Following are some highlights:
David Lawrence Jr.
When Batten and he were together, Lawrence recalled, "We'd spend most of our time talking about readers and what sorts of newspapers they really need. Not a second would be spent on all this woe-is-us talk you hear so much in our craft today. Jim had a firm fix on the inevitability of change, and he faced up to the future with optimism and energy."
Batten, whose widow Jean was present for the tribute, had a unique way of touching those who knew him, Lawrence said.
"In the presence of Jim Batten, you knew you were with a man of luminous integrity. Who cared about you and what you do ... Who knew the soul of this business is journalism ... Who was at heart a superb reporter and who, as an executive, was able to ask the wisest questions. Who saw compassion and decency as fully consistent with aggressive journalism."

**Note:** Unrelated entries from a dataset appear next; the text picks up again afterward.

-- ==== Sys2Proof/Machine/Fabric.lean ====
section
/-! DEFINITION. The fabric (16_fabric.md): discovery, addressing, routing, image delivery, agreement reports. The
operations WRITE and READ are in Remote.lean, the verification of a loaded image in Boot.lean. -/

namespace Sys2Proof.Machine

/-- The FAB page (R401). -/
def fabPage : Nat := 0x40410000

/-- Set a flag of FAB_ERR (R401). -/
def Block.fabFlag (s : Block) (i : Nat) : Block := s.flag R.FAB_ERR i fabPage i

/-- Change the fabric's hidden state. -/
def Block.modFab (s : Block) (f : Fab → Fab) : Block := { s with fab := f s.fab }

/-- FAB_STAT.PHASE: 0 OPEN, 1 WALKING, 2 SEALED; PAGE_STAT.ACTIVE is 1 while SEALED (R401). -/
def Block.phase (s : Block) : Nat := s.fl R.FAB_STAT 0 2
def Block.setPhase (s : Block) (n : Nat) : Block :=
  (s.setF R.FAB_STAT 0 2 n).setB (R.PAGE_STAT fabPage) 2 (n == 2)

/-- The device table of the image (R387). -/
def Block.devs (s : Block) : List DevEntry := s.cfg.devs

/-- An entry of the device table. -/
def Block.devAt (s : Block) (d : Nat) : Option DevEntry := s.devs[d]?

/-- The walk's knowledge of an entry. -/
def Block.devSt (s : Block) (d : Nat) : DevStat := sget (fun _ => {}) s.fab.dev d
def Block.setDevSt (s : Block) (d : Nat) (x : DevStat) : Block :=
  s.modFab (fun f => { f with dev := sset (fun _ => {}) f.dev d x })

/-- The table entry of an endpoint. -/
def Block.devOfEp (s : Block) (ep : Nat) : Option Nat := s.devs.findIdx? (fun e => e.endpoint == ep)

/-- Send a DISCOVERY frame along a path on X and Y, behind the frames sent before in this command (R388, R391). -/
def Block.sendDisc (s : Block) (path : List Nat) (op : Nat) (operand : List Nat) : Block :=
  let tag := (s.fab.tag + 1) % 65536
  let b : DiscBody := { op := op, hops := path.length, hop := 1, path := path, ret := List.replicate 8 0,
                        tag := tag, operand := operand }
  let f : TxFrame := { port := 0, src := s.ownEp, dst := 0xFFF, cycle := s.cyc % 2 ^ 32, body := .discovery b }
  let s := s.modFab (fun f => { f with tag := tag })
  match path with
  | [] => s
  | p :: _ =>
    let t := s.sendOn ((List.range 64).filter (fun j => (j == p || j == p + 32) && s.portUp j)) f
    { t with tx := s.tx ++ t.tx }

/-! ### The walk (R391) -/

/-- The walk ends: every FOUND device is sealed and PHASE becomes SEALED (assumption 10). (log 10, DEDUCED) -/
def Block.walkEnd (s : Block) : Block :=
  let s := forL s.fab.toSeal (fun d s => match s.devAt d with
    | some e => s.sendDisc e.path 0x05 []
    | none => s) s
  (s.modFab (fun f => { f with toSeal := [], wait := none })).setPhase 2

/-- IDENTIFY through each port of a device that no PATH names beyond it and that does not lead back to the time master:
a star passes it on where that port is UP, and a reply marks a stranger (R391). (log 10, DEDUCED) -/
def Block.strangersAt (s : Block) (base : List Nat) (up : Option Nat) : Block :=
  if 8 ≤ base.length then s
  else forL ((List.range 32).filter (fun p => up != some p && (!base.isEmpty || s.portUp p)
      && !s.devs.any (fun e => e.path.take (base.length + 1) == base ++ [p])))
    (fun p s => s.sendDisc (base ++ [p]) 0x01 []) s

/-- The strangers behind the stars found by this walk whose depth lies from `lo - 1` up to `hi - 2`: the depths one greater
have been walked (R391). -/
def Block.strangers (s : Block) (lo hi : Nat) : Block :=
  forL s.fab.toSeal (fun d s => match s.devAt d with
    | some e =>
      if (e.role = 2 ∨ e.star = true) ∧ lo ≤ e.path.length + 1 ∧ e.path.length + 1 < hi then
        s.strangersAt e.path (some ((s.devSt d).up % 32))
      else s
    | none => s) s

/-- Depth of an entry (R391). -/
def Block.depth (s : Block) (d : Nat) : Nat := match s.devAt d with | some e => e.path.length | none => 0

/-- Visit the next entry of the walk, the last one having lain at depth `prev`: IDENTIFY along its PATH. -/
def Block.walkNext (s : Block) (prev : Nat) : Block :=
  match s.fab.todo with
  | [] => (s.strangers prev 9).walkEnd
  | d :: ds =>
    let s := s.strangers prev (s.depth d)
    let s := s.modFab (fun f => { f with todo := ds, wait := some (d, 0x01), waitCnt := 0, wrq := [] })
    match s.devAt d with
    | some e => s.sendDisc e.path 0x01 []
    | none => s

/-- Mark an entry of the walk, count the entries found since DISC, and go on. -/
def Block.walkMark (s : Block) (d st why uid : Nat) : Block :=
  let s := s.setDevSt d { s.devSt d with st := st, why := why, uid := uid }
  let s := if st = 3 then s.modFab (fun f => { f with toSeal := f.toSeal ++ [d] }) else s
  let s := s.setF R.FAB_STAT 8 12 (s.fab.dev.filter (fun x => decide (3 ≤ x.2.st))).length
  let s := if st = 1 then s.fabFlag 0 else if st = 2 then s.fabFlag 1 else s
  s.walkNext (s.depth d)

/-- Entries to visit, depth by depth and in table order (R391). -/
def walkOrder (devs : List DevEntry) (keep : DevEntry → Bool) : List Nat :=
  (List.range 8).flatMap (fun i => (List.range devs.length).filter (fun d =>
    match devs[d]? with
    | some e => e.path.length == i + 1 && keep e
    | none => false))

/-- DISCOVERY_WALK_START: a write of FAB_CTRL.DISC (R391). What an earlier walk found is UNSEEN again. (log 10, DEDUCED) -/
def opDiscoveryWalkStart (snd : Sender) (s : Block) : Block :=
  if !s.bt R.SZN_STAT 3 || s.phase == 1 then s.refuse true R.FAB_CTRL snd .state
  else
    let s := (({ s with tx := [] } : Block).setPhase 1).strangersAt [] none
    let s := s.setF R.FAB_STAT 8 12 0
    (s.modFab (fun f => { f with todo := walkOrder s.devs (fun _ => true), toSeal := [], dev := [] })).walkNext 0

/-- REDISCOVERY: a write of FAB_CTRL.REDISC: the entry in FAB_DEV_SEL and the devices beyond it (R391). -/
def opRediscovery (snd : Sender) (s : Block) : Block :=
  if !s.bt R.SZN_STAT 3 || s.phase == 1 then s.refuse true R.FAB_CTRL snd .state
  else match s.devAt (s.fl R.FAB_DEV_SEL 0 12) with
    | none => s
    | some e0 =>
      let s := ({ s with tx := [] } : Block).setPhase 1
      let todo := walkOrder s.devs (fun e => e.path.take e0.path.length == e0.path)
      (s.modFab (fun f => { f with todo := todo, toSeal := [] })).walkNext 0

/-- The routing writes for a star at `base` (R391, R393): for each endpoint its egress port and hop count, by three
words FAB_RT_SEL, FAB_RT_A, FAB_RT_B; `up` is the star's port toward the time master. Δ is the sum of the link
delays of the path between them plus 240 ns for each star passed (R538). -/
def routeWrites (devs : List DevEntry) (base : DevEntry) (up : Nat) : List (Nat × List Nat) :=
  devs.map (fun e =>
    let below := e.path.take base.path.length == base.path && e.path.length > base.path.length
    let me := e.path == base.path
    let port := if below then e.path.getD base.path.length 0 else up
    let hops := if below then e.path.length - base.path.length else base.path.length
    let a := if me then 2 ^ 12 else port + 2 ^ 5 + port * 2 ^ 6 + 2 ^ 11 + hops * 2 ^ 13
    let links := devs.filter (fun d => if below then
        d.path.length > base.path.length && d.path.length ≤ e.path.length && e.path.take d.path.length == d.path
      else d.path.length > 0 && base.path.take d.path.length == d.path)
    let delta := (links.map (fun d => d.dlyX)).sum + (hops - 1) * 3840
    (R.FAB_RT_SEL, [e.endpoint, a, if me then 0 else delta]))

To Batten, Lawrence said, there was a "crucial connection" between newspapers and democracy.
"Finally, and first, Jim Batten was a journalist. A visionary who believed to his core that journalism mattered, that if we could just get people connected, to use his phrase, just make them aware, just get them somehow to read the paper, that they would care, too, and the world would surely benefit."
William B. Ketter
In his president's report, Ketter said that he is, "becoming increasingly disturbed with the doomsday mindset we are inciting about newspapers. We are needlessly scaring ourselves into a state of panic."
Ketter conceded that as an industry, "we face big problems, problems that go to the very bone of our business."
But he said reducing newshole and other cost-cutting measures that impact quality news gathering "makes no strategic sense to me. Newspapers are still purchased primarily for their news value, and if you depreciate that value over time, the enterprise will wither."
Ketter said he was pleased with a new ASNE initiative, the Journalism Values Institute, which brought journalists and readers together to talk about their expectations of newspapers, their core values and their role in democracy.
And he said an ASNE study indicated that young readers could be attracted, "if we will only change the way we treat these young people throughout the paper ... They don't want us to generalize about them. They don't want us to talk down to them."
Salman Rushdie
Rushdie, in a speech pocked with humor, had a strong message for editors.
While he praised editors' roles in maintaining a free press, he added, "It seems to me, however, that we live in an increasingly censorious age. By this I mean that the broad, indeed international acceptance of First Amendment principles is being steadily eroded."
"Many special interest groups, claiming the moral high ground, now demand the protection of the censor. Political correctness and the rise of the religious right provide the pro-censorship lobby with further cohorts."
Now, Rushdie said, disagreement equates with disrespect.
But, he argued, that democracies "do not preserve their freedom by pussyfooting around their fellow-citizens' opinions ... There must be argument, and it must be impassioned and untrammelled."
Free societies, he noted, are full of disagreements. "Skepticism and freedom
are indissolubly linked; and it is the skepticism of journalists, their show-me,
prove-it unwillingness to be impressed, that is perhaps their most important
contribution to the free world."
Rodriguez is Managing Editor of the Sacramento (Calif.) Bee.